Le purine presentano una parte zuccherina, il ribosio, che si ottiene dalla via dei pentoso-fosfati sotto forma di ribosio 5'P: esso viene trasformato in un composto reattivo, il fosfo-pirosil-fosfato, così da costruire un sistema di due anelli eterociclici.
Per le pirimidine avviene prima la sintesi del singolo anello eterociclico e viene poi unito al fosfo-pirosil-fosfato.
Pirimidine: Il fosfo-pirosil-pirofosfato è fosforilato in due posizioni e contiene un legame altoenergetico che deriva dal carbamil-fosfato che condensa con una molecola di aspartato e forma il carbamil-aspartato; quest'ultimo viene ciclizzato ottenendo l'anello fondamentale caratterizzato da due atomi di azoto e 4 di carbonio.
A questo punto il nucleo viene ridotto e reagisce con il fosfo-pirosil-pirofosfato; si è formato così il nucleotide iniziale.

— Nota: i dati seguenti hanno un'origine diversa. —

-- ==== Sys2Proof/Machine/Queue.lean ====
section
/-!
DEFINITION. Queue flushes and pointer mismatches (R360–R362, R364).
-/
namespace Sys2Proof.Machine

/-- The item that is being written into CTQ: the open frame that is tapped. -/
def tapOpen (s : State) : Option Frame :=
  match openFrame s .ing with
  | some f => if f.fate == .tapped && decide (64 ≤ f.bytes.length) then some f else none
  | none => none

/-- The item being written to a queue loses its words, now and as they arrive. -/
def cutWriting (q : Nat) (s : State) : Nat × State :=
  match tapOpen s with
  | some f => if q = 4 then (1, setFate .ing f .discard s) else (0, s)
  | none => (0, s)

/-- FLUSH of a queue: packet queues only; a queue whose domain is off is empty. -/
def flushQueue (q : Nat) (s : State) : State :=
  if !isPacketQue q || !pdIsOn s (queDomain q) then s
  else
    let (n, s1) := cutWriting q s
    let s2 := if n = 0 then s1 else raise .que 7 s1
    modQue q (queFlush (now s) n) s2

/-- QUEUE_FLUSH (R360): the CSR write of FLUSH with its response (R49). -/
def execQueueFlush (q : Nat) (s : State) : Host.Outcome State Fault Refusal :=
  run s (csrGate (fun t => if q < 24 then csrOkay (flushQueue q t) else csrNomap t) s)

/-- Event of a pointer mismatch, by the queue's class (R364). -/
def mismatchSource (q : Nat) : Nat := if q ≤ 1 then 0 else if q ≤ 3 then 1 else if q ≤ 5 then 2 else if q ≤ 7 then 3 else 4

/-- Frames of a direction that a reset of their buffer or sump loses: those that had started end with err = 1, the others leave as
empty entries in their turn (R361). -/
def loseFrames (d : Dir) (p : Frame → Bool) (s : State) : State :=
  let gone := (pathOf s d).frames.filter (fun f => !isDead f && p f)
  gone.foldl (fun t f =>
    let t1 := killFrame d f t
    setFate d f .discard { t1 with lne := { t1.lne with
      redo := t1.lne.redo.filter (fun r => !(r.dir == d && r.link == f.link && r.order == f.orderTag)) } }) s

/-- Commands that the command queue held: a host's completes with ABORTED, the service engine issues its own again, a peer resends
(R362). -/
def loseCommands (s : State) : State :=
  let lost := s.mci.cmdq.filter (fun c => !isSvc c.pkt.req)
  let s1 := lost.foldl (fun t c => match c.pkt.req with
    | .hq _ => fail c stAborted t
    | _ => { t with mci := { t.mci with cmdq := t.mci.cmdq.filter (fun x => x.id != c.id) } }) s
  let left := s1.mci.cmdq.length
  modQue 6 (fun v => { v with rd := 0, wr := left, cmt := left, dropped := satAdd 32 v.dropped lost.length }) s1

/-- Every pointer of a queue at 0. -/
def zeroPtrs (v : Que) : Que := { v with rd := 0, wr := 0, cmt := 0 }

/-- What a queue's reset makes of its contents. -/
def resetQueue (q : Nat) (s : State) : State :=
  let lostN := fun (d : Dir) (p : Frame → Bool) => ((pathOf s d).frames.filter (fun f => !isDead f && p f)).length
  let drop := fun (n : Nat) (t : State) => modQue q (fun v => { v with dropped := satAdd 32 v.dropped n }) t
  match q with
  | 0 => modQue 0 zeroPtrs (syncSump .ing (drop (lostN .ing (fun _ => true)) (loseFrames .ing (fun _ => true) s)))
  | 1 => modQue 1 zeroPtrs (syncSump .egr (drop (lostN .egr (fun _ => true)) (loseFrames .egr (fun _ => true) s)))
  | 2 => modQue 2 zeroPtrs (syncBuffer .egr (drop (lostN .egr inSump) (loseFrames .egr inSump s)))
  | 3 => modQue 3 zeroPtrs (syncBuffer .ing (drop (lostN .ing inSump) (loseFrames .ing inSump s)))
  | 6 => loseCommands s
  | 7 => modQue 7 zeroPtrs s
  | _ => let (n, s1) := cutWriting q s
         modQue q (fun v =>
           let w := queFlush (now s) n { v with wr := v.rd, cmt := v.rd }
           { w with rd := 0, wr := 1, cmt := 1 }) s1

/-- POINTER_MISMATCH (R362). -/
def execPointerMismatch (q : Nat) (s : State) : Host.Outcome State Fault Refusal :=
  run s (if decide (24 ≤ q) || !pdIsOn s (queDomain q) then s
    else modQue q (fun v => { v with mismatch := satAdd 16 v.mismatch 1 }) (resetQueue q (raise .que (mismatchSource q) s)))

end Sys2Proof.Machine
end

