/-- A SecY with statistic `i` raised by one (R123, R150). -/
def yStat (i : Nat) (y : Secy) : Secy :=
  { y with stats := smSet 0 y.stats i (Nat.min (smGet 0 y.stats i + 1) (2 ^ 64 - 1)),
           sat := if 2 ^ 64 - 1 < smGet 0 y.stats i + 1 then y.sat ||| BitVec.ofNat 11 (2 ^ i) else y.sat }

/-- The frames of a path are as before but for `f`: it has this fate, perhaps the PN recovered anew and the mark that it is counted; one
that is discarded leaves nothing. -/
def fateAt (d : Dir) (f : Frame) (v : Fate) (s t : State) : Prop :=
  ∃ (p : Frame → Nat) (c : Frame → Bool),
    (pathOf t d).frames = mapWhere (fun x => x.link == f.link && x.orderTag == f.orderTag)
      (fun x => { x with fate := v, pn := p x, counted := c x, started := x.started && v != .discard }) (pathOf s d).frames

/-- Frame `f` has left a path and no other has. -/
def leftPath (d : Dir) (f : Frame) (s t : State) : Prop :=
  (pathOf t d).frames = (pathOf s d).frames.filter (fun x => !(x.link == f.link && x.orderTag == f.orderTag))

/-- A release of the path takes frame `f`: no reset is low, the output is ready, nothing is being sent, no injected frame is due on
egress, and `f` is the first due among the oldest of each link. -/
def mayLeave (s : State) (d : Dir) (due : Frame → Bool) (f : Frame) : Bool :=
  !resetLow s && (pathOf s d).txReady && calm s d && (d == .ing || !injectDue s) && !(pathOf s d).frames.any (·.started)
    && (oldest (pathOf s d).frames).find? due == some f

/-- The frames of a link that wait for a position of it (R13); one that is arriving waits for its parse first. -/
def awaits (d : Dir) (l : Nat) (x : Frame) : Bool :=
  x.link == l && x.fate == .wait none && (x.ended || decide ((match d with | .egr => 64 | .ing => ingEnough) ≤ x.bytes.length))

/-- A release takes `f`, and no frame of its link waits for the position that it leaves. -/
def nextOut (s : State) (d : Dir) (due : Frame → Bool) (f : Frame) : Bool :=
  mayLeave s d due f && !(pathOf s d).frames.any (awaits d f.link)

/-! ### Fills -/

/-- The key of a filled line's SA is there, or an unwrap of its blob brings it; a SecY line has none (R273). -/
def keyComes (s : State) (n : Nat) : Bool :=
  if n < 4096 then (loadKey false n s).1 else if n < 8192 then true else (loadKey true (n - 8192) s).1

/-! ### Check jobs -/

/-- The bytes of a check job that CHK_JOB_END ends, and whether one of its units failed (R384, R389). -/
def jobBytes (s : State) (k : Nat) (p : ChkProg) (data : List Byte) : List Byte := if p.region ≤ 2 then (chkOf s k).buf else data
def jobBad (s : State) (k : Nat) (p : ChkProg) (fail : Bool) : Bool :=
  if p.region ≤ 2 then (chkOf s k).err || (p.region == 1 && fail) else fail

/-! ### Lanes of the fabric -/

/-- The one block on the receive bus of a present lane is the leader `m`. -/
def leads (s : State) (p l : Nat) (bus : BitVec 132) (m : Leader) : Prop :=
  p < 8 ∧ lanePresent (portOf s p) l = true ∧ leaderOf (straight (portOf s p) l (bus.extractLsb' 0 66)) = some m

/-- The port once the bus of lane `l` carried one block with a valid header. -/
def portHears (l : Nat) (bus : BitVec 132) (t : Port) : Port :=
  { t with rxBlk := smSet 0 t.rxBlk l bus, rxCnt := smSet 0 t.rxCnt l 1, hdrs := smSet 0 t.hdrs l (Nat.min 64 (smGet 0 t.hdrs l + 1)) }

/-! ### Fabric messages -/

/-- Message `m` under header `h` is taken: no reset is low, its port is ACTIVE, its MAC is the fabric's where it has one, no QUARANTINED engine sent it
(but for HELLO, CAPS and LSA), and a routed one names this engine (R287, R305). -/
def heard (s : State) (h : MsgHdr) (m : FabMsg) : Prop :=
  resetLow s = false ∧ (portOf s h.port).st = .active ∧ (msgHasMac m = true → h.mac = msgMac s h m) ∧
    (msgTyp m ≠ 0x01 → msgTyp m ≠ 0x02 → msgTyp m ≠ 0x0C → fromQuarantine s h = false) ∧
    (msgIsHop m = false → h.hop = false ∧ s.fab.addr = some h.dst)

/-- It comes from engine `a`, a MEMBER. -/
def heardFrom (s : State) (h : MsgHdr) (m : FabMsg) (a : Nat) : Prop := heard s h m ∧ h.src = some a ∧ isMember s a = true

/-- It comes from the partner of the pair. -/
def heardPartner (s : State) (h : MsgHdr) (m : FabMsg) (a : Nat) : Prop := heardFrom s h m a ∧ s.fab.pair.partner = some a

/-- A message to engine `a` can leave: this engine has an address, `a` is a MEMBER and the port of its route is ACTIVE. -/
def canReach (s : State) (a : Nat) : Bool :=
  s.fab.addr.isSome && isMember s a && (portOf s (peerOf s a).nextPort).st == .active

/-- `m` alone has been sent, on port `p`, hop by hop or to engine `d`, under the fabric's MAC (R286, R287). -/
def sentOn (p d : Nat) (m : FabMsg) (s t : State) : Prop :=
  t.out = s.out ++ [.fab
    (let h : MsgHdr := { port := p, src := s.fab.addr, hop := msgIsHop m, dst := if msgIsHop m then 0 else d, ttl := cfgTtl s,
                         lseq := (portOf s p).lseq % 65536, mac := 0 }
     { h with mac := msgMac s h m }) m]

/-- No cut waits for a lease, no CA exists and no next PN is due for its threshold event: a lease brings about nothing further. -/
def quietLease (s : State) : Bool :=
  s.svc.cas.isEmpty && (smKeys s.tx).all (fun i => (txOf s i).all (fun a => !thrDue s a)) && (secyLinks s).all (fun l => match secyOf s l with | some y => y.cut != .arming | none => true)

/-- The end of a lease that a LEASE_GRANT tells: 0 stands for 2^64 under extended packet numbers (R183). -/
def leaseStop (m : LeaseGrant) (a : Sa) : Nat := if m.stop = 0 ∧ isXpn a.suite = true then 2 ^ 64 else m.stop

/-- The fabric messages that a step has sent, in order. -/
def said (s t : State) : List FabMsg := (t.out.drop s.out.length).filterMap (fun o => match o with | .fab _ m => some m | _ => none)

/-- What the ports have carried out in the step holds no fabric message. -/
def noMessage (s t : State) : Bool := (t.out.drop s.out.length).all (fun o => match o with | .fab _ _ => false | _ => true)

end Sys2Proof.Machine
end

ATP. La sintesi dei desossinucleotidi avviene durante la replicazione del DNA e richiede la presenza di enzimi specifici come la DNA polimerasi e la DNA ligasi. Le basi azotate presenti nei nucleotidi sono di due tipi: purine e pirimidine. Le purine sono costituite da due anelli eterociclici, mentre le pirimidine ne hanno solo uno. Le basi azotate più comuni sono adenina, guanina, citosina, timina e uracile. Le purine vengono sintetizzate a partire dal carbamil-fosfato attraverso una complessa via metabolica che richiede specifici cofattori. La sintesi delle purine non avviene se la molecola non è legata al ribosio-fosfato. I desossinucleotidi, invece, sono nucleotidi in cui il carbonio in posizione 2 del ribosio ha un gruppo ossidrilico rimosso. Questo passaggio è fondamentale per la replicazione del DNA e avviene grazie all'azione di un enzima chiamato ribo-nucleotide-reduttasi. Questo enzima agisce solo sui nucleotidi trifosfato e richiede la presenza di GTP o ATP che vengono convertiti rispettivamente in desossi-GTP e desossi-ATP. In conclusione, i nucleotidi sono le unità costituenti degli acidi nucleici (RNA e DNA) e sono formati da una base azotata, uno zucchero (ribosio o desossiribosio) e un gruppo fosfato. La sintesi dei nucleotidi è un processo complesso che richiede specifici enzimi e cofattori.desossi-ATP. La reazione implica che la cellula sia pronta a duplicarsi e quindi deve avere sufficienti fonti energetiche (un surplus di nucleotidi-trifosfato per trasformarli in desossi). Lo stato energetico della cellula deve essere elevato e corrisponde alla presenza di tanti nucleotidi-trifosfati; inoltre, si procede con l'utilizzo della catena di trasporto degli elettroni che è mediata dal glutatiolo: si toglie l'ossigeno al ribosio che va via come acqua, non avviene istantaneamente ma si ha l'intervento di una catena di trasporto degli elettroni. Nelle cellule eucariote e multicellulari questo sistema è molto importante e ne esistono due funzionanti con lo stesso principio ma con intermedi diversi: in uno si ha la tioredussina, mentre nell'altro la glutaredussina. Ci sono due sistemi che fanno la stessa funzione perché se uno dei due non funziona si ha la possibilità di utilizzare l'altro (ridondanza); in questo modo,
L'organismo può funzionare anche in caso di danno, conserva la capacità di produrre nucleotidi e quindi di moltiplicarsi anche se uno dei due sistemi non funziona.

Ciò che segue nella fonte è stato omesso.